Prompt
Copy every line of the material exactly as it stands.
.....
-- ==== Sys2Proof/Machine/Wire.lean ====
section
/-! DEFINITION. The wire tokens (spec/30_encoding.md R71, R72, R75, R76, R80): the byte source delivers the
token, that is, its bytes are fed in wire order (spec/20_memory.md R52, log 7). Recognising a token is part
of TRY_EXTRACT, DECODE.RGB565 and DECODE.MASK. -/

namespace Sys2Proof.Machine

/-- The bytes of a token arrive: FEED of each in wire order (40_synchronizer.md R102). -/
def deliverToken (bytes : ByteString) (s : State) : Host.Outcome State Fault Refusal :=
  answerSequence s (feednOp bytes s)

/-- The meaning of the START token (30_encoding.md R71). -/
def execWireStart (s : State) : Host.Outcome State Fault Refusal :=
  deliverToken (markerBytes referenceStart) s

/-- The meaning of the END token (30_encoding.md R72). -/
def execWireEnd (s : State) : Host.Outcome State Fault Refusal :=
  deliverToken (markerBytes referenceEnd) s

/-- The meaning of a cell sent high byte first (30_encoding.md R75, R76). -/
def execWireCellBig (r5 : BitVec 5) (g6 : BitVec 6) (b5 : BitVec 5) (s : State) :
    Host.Outcome State Fault Refusal :=
  deliverToken (cellBytes .bigFirst (cellOfChannels r5 g6 b5)) s

/-- The meaning of a cell sent low byte first (30_encoding.md R75, R76). -/
def execWireCellLittle (r5 : BitVec 5) (g6 : BitVec 6) (b5 : BitVec 5) (s : State) :
    Host.Outcome State Fault Refusal :=
  deliverToken (cellBytes .littleFirst (cellOfChannels r5 g6 b5)) s

/-- The meaning of the character `'0'` (30_encoding.md R80). -/
def execWireMaskChar0 (s : State) : Host.Outcome State Fault Refusal := deliverToken [char0] s

/-- The meaning of the character `'1'` (30_encoding.md R80). -/
def execWireMaskChar1 (s : State) : Host.Outcome State Fault Refusal := deliverToken [char1] s

/-- The meaning of the newline (30_encoding.md R80). -/
def execWireMaskNewline (s : State) : Host.Outcome State Fault Refusal := deliverToken [newline] s

end Sys2Proof.Machine
end

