-- ==== Sys2Proof/Machine/Core.lean ====
section
/-! DEFINITION. The machine behind the host's interface. -/

def Sys2Proof.core : Host.Core :=
  { State := Sys2Proof.Machine.State, Fault := Sys2Proof.Machine.Fault,
    Refusal := Sys2Proof.Machine.Refusal, step := Sys2Proof.Machine.step,
    reset := Sys2Proof.Machine.State.reset }
end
.....
Exercise answer
-- ==== Sys2Proof/Machine/Wire.lean ====
section
/-! DEFINITION. The wire tokens (spec/30_encoding.md R71, R72, R75, R76, R80): the byte source delivers the
token, that is, its bytes are fed in wire order (spec/20_memory.md R52, log 7). Recognising a token is part
of TRY_EXTRACT, DECODE.RGB565 and DECODE.MASK. -/

namespace Sys2Proof.Machine

/-- The bytes of a token arrive: FEED of each in wire order (40_synchronizer.md R102). -/
def deliverToken (bytes : ByteString) (s : State) : Host.Outcome State Fault Refusal :=
  answerSequence s (feednOp bytes s)

/-- The meaning of the START token (30_encoding.md R71). -/
def execWireStart (s : State) : Host.Outcome State Fault Refusal :=
  deliverToken (markerBytes referenceStart) s

/-- The meaning of the END token (30_encoding.md R72). -/
def execWireEnd (s : State) : Host.Outcome State Fault Refusal :=
  deliverToken (markerBytes referenceEnd) s

/-- The meaning of a cell sent high byte first (30_encoding.md R75, R76). -/
def execWireCellBig (r5 : BitVec 5) (g6 : BitVec 6) (b5 : BitVec 5) (s : State) :
    Host.Outcome State Fault Refusal :=
  deliverToken (cellBytes .bigFirst (cellOfChannels r5 g6 b5)) s

/-- The meaning of a cell sent low byte first (30_encoding.md R75, R76). -/
def execWireCellLittle (r5 : BitVec 5) (g6 : BitVec 6) (b5 : BitVec 5) (s : State) :
    Host.Outcome State Fault Refusal :=
  deliverToken (cellBytes .littleFirst (cellOfChannels r5 g6 b5)) s

/-- The meaning of the character `'0'` (30_encoding.md R80). -/
def execWireMaskChar0 (s : State) : Host.Outcome State Fault Refusal := deliverToken [char0] s

/-- The meaning of the character `'1'` (30_encoding.md R80). -/
def execWireMaskChar1 (s : State) : Host.Outcome State Fault Refusal := deliverToken [char1] s

/-- The meaning of the newline (30_encoding.md R80). -/
def execWireMaskNewline (s : State) : Host.Outcome State Fault Refusal := deliverToken [newline] s

end Sys2Proof.Machine
end

-- ==== Sys2Proof/Machine/Core.lean ====
section
/-! DEFINITION. The machine behind the host's interface. -/

def Sys2Proof.core : Host.Core :=
  { State := Sys2Proof.Machine.State, Fault := Sys2Proof.Machine.Fault,
    Refusal := Sys2Proof.Machine.Refusal, step := Sys2Proof.Machine.step,
    reset := Sys2Proof.Machine.State.reset }
end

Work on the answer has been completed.